Task brief
Copy out each line of the entries where the word "gate" is present.

(Stored data)
@[simp] theorem State.queueAdvance_frame (before : Count32) :
    (s.queueAdvance before).dust = s.dust ∧ (s.queueAdvance before).contacts = s.contacts ∧
    (s.queueAdvance before).loop = s.loop ∧ (s.queueAdvance before).service = s.service ∧
    (s.queueAdvance before).modes = s.modes ∧ (s.queueAdvance before).pins = s.pins ∧
    (s.queueAdvance before).freeCount = s.freeCount ∧ (s.queueAdvance before).pending = s.pending := by
  simp only [State.queueAdvance]
  (repeat' split) <;> simp

@[simp] theorem State.advance_frame (before : Count32) (n : Nat) :
    (s.advance before n).dust = s.dust ∧ (s.advance before n).contacts = s.contacts ∧
    (s.advance before n).loop = s.loop ∧ (s.advance before n).service = s.service ∧
    (s.advance before n).modes = s.modes ∧ (s.advance before n).pins = s.pins ∧
    (s.advance before n).freeCount = s.freeCount ∧ (s.advance before n).pending = s.pending := by
  simp only [State.advance]
  (repeat' split) <;> simp

@[simp] theorem State.driftNotices_frame (w : Weigher) :
    (s.driftNotices w).weigher = s.weigher ∧ (s.driftNotices w).queue = s.queue ∧
    (s.driftNotices w).holds = s.holds ∧ (s.driftNotices w).plan = s.plan ∧
    (s.driftNotices w).spout = s.spout ∧ (s.driftNotices w).dust = s.dust ∧
    (s.driftNotices w).gate = s.gate ∧ (s.driftNotices w).contacts = s.contacts ∧
    (s.driftNotices w).bills = s.bills ∧ (s.driftNotices w).loop = s.loop ∧
    (s.driftNotices w).service = s.service ∧ (s.driftNotices w).modes = s.modes ∧
    (s.driftNotices w).pins = s.pins ∧ (s.driftNotices w).freeCount = s.freeCount ∧
    (s.driftNotices w).pending = s.pending := by
  simp only [State.driftNotices]
  (repeat' split) <;> simp

@[simp] theorem State.acceptScale_frame (t : WeighTable) (v : Half) :
    (s.acceptScale t v).queue = s.queue ∧ (s.acceptScale t v).holds = s.holds ∧
    (s.acceptScale t v).plan = s.plan ∧ (s.acceptScale t v).spout = s.spout ∧
    (s.acceptScale t v).dust = s.dust ∧ (s.acceptScale t v).gate = s.gate ∧
    (s.acceptScale t v).contacts = s.contacts ∧ (s.acceptScale t v).bills = s.bills ∧
    (s.acceptScale t v).loop = s.loop ∧ (s.acceptScale t v).service = s.service ∧
    (s.acceptScale t v).modes = s.modes ∧ (s.acceptScale t v).pins = s.pins ∧
    (s.acceptScale t v).freeCount = s.freeCount ∧ (s.acceptScale t v).pending = s.pending := by
  simp only [State.acceptScale]
  (repeat' split) <;> simp

@[simp] theorem State.endZero_frame (o : ZeroOutcome) (p : Option Int) (e : WeighEvent) :
    (s.endZero o p e).holds = s.holds ∧ (s.endZero o p e).spout = s.spout ∧
    (s.endZero o p e).dust = s.dust ∧ (s.endZero o p e).contacts = s.contacts ∧
    (s.endZero o p e).loop = s.loop ∧ (s.endZero o p e).service = s.service ∧
    (s.endZero o p e).modes = s.modes ∧ (s.endZero o p e).pins = s.pins ∧
    (s.endZero o p e).freeCount = s.freeCount ∧ (s.endZero o p e).pending = s.pending := by
  simp only [State.endZero]
  (repeat' split) <;> simp

@[simp] theorem State.abortZero_frame :
    s.abortZero.holds = s.holds ∧ s.abortZero.spout = s.spout ∧ s.abortZero.dust = s.dust ∧
    s.abortZero.contacts = s.contacts ∧ s.abortZero.loop = s.loop ∧
    s.abortZero.service = s.service ∧ s.abortZero.modes = s.modes ∧ s.abortZero.pins = s.pins ∧
    s.abortZero.freeCount = s.freeCount ∧ s.abortZero.pending = s.pending := by
  simp only [State.abortZero]
  (repeat' split) <;> simp

@[simp] theorem State.sensorLost_frame (e : WeighEvent) :
    (s.sensorLost e).holds = s.holds ∧ (s.sensorLost e).spout = s.spout ∧
    (s.sensorLost e).dust = s.dust ∧ (s.sensorLost e).contacts = s.contacts ∧
    (s.sensorLost e).loop = s.loop ∧ (s.sensorLost e).service = s.service ∧
    (s.sensorLost e).modes = s.modes ∧ (s.sensorLost e).pins = s.pins ∧
    (s.sensorLost e).freeCount = s.freeCount ∧ (s.sensorLost e).pending = s.pending := by
  simp only [State.sensorLost]
  (repeat' split) <;> simp

@[simp] theorem State.useScale_frame (v : Half) :
    (s.useScale v).queue = s.queue ∧ (s.useScale v).holds = s.holds ∧
    (s.useScale v).plan = s.plan ∧ (s.useScale v).spout = s.spout ∧ (s.useScale v).dust = s.dust ∧
    (s.useScale v).gate = s.gate ∧ (s.useScale v).contacts = s.contacts ∧
    (s.useScale v).bills = s.bills ∧ (s.useScale v).loop = s.loop ∧
    (s.useScale v).service = s.service ∧ (s.useScale v).modes = s.modes ∧
    (s.useScale v).pins = s.pins ∧ (s.useScale v).freeCount = s.freeCount ∧
    (s.useScale v).pending = s.pending := by
  simp only [State.useScale]
  (repeat' split) <;> simp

Reply
    (s.driftNotices w).gate = s.gate ∧ (s.driftNotices w).contacts = s.contacts ∧
    (s.acceptScale t v).dust = s.dust ∧ (s.acceptScale t v).gate = s.gate ∧
    (s.useScale v).gate = s.gate ∧ (s.useScale v).contacts = s.contacts ∧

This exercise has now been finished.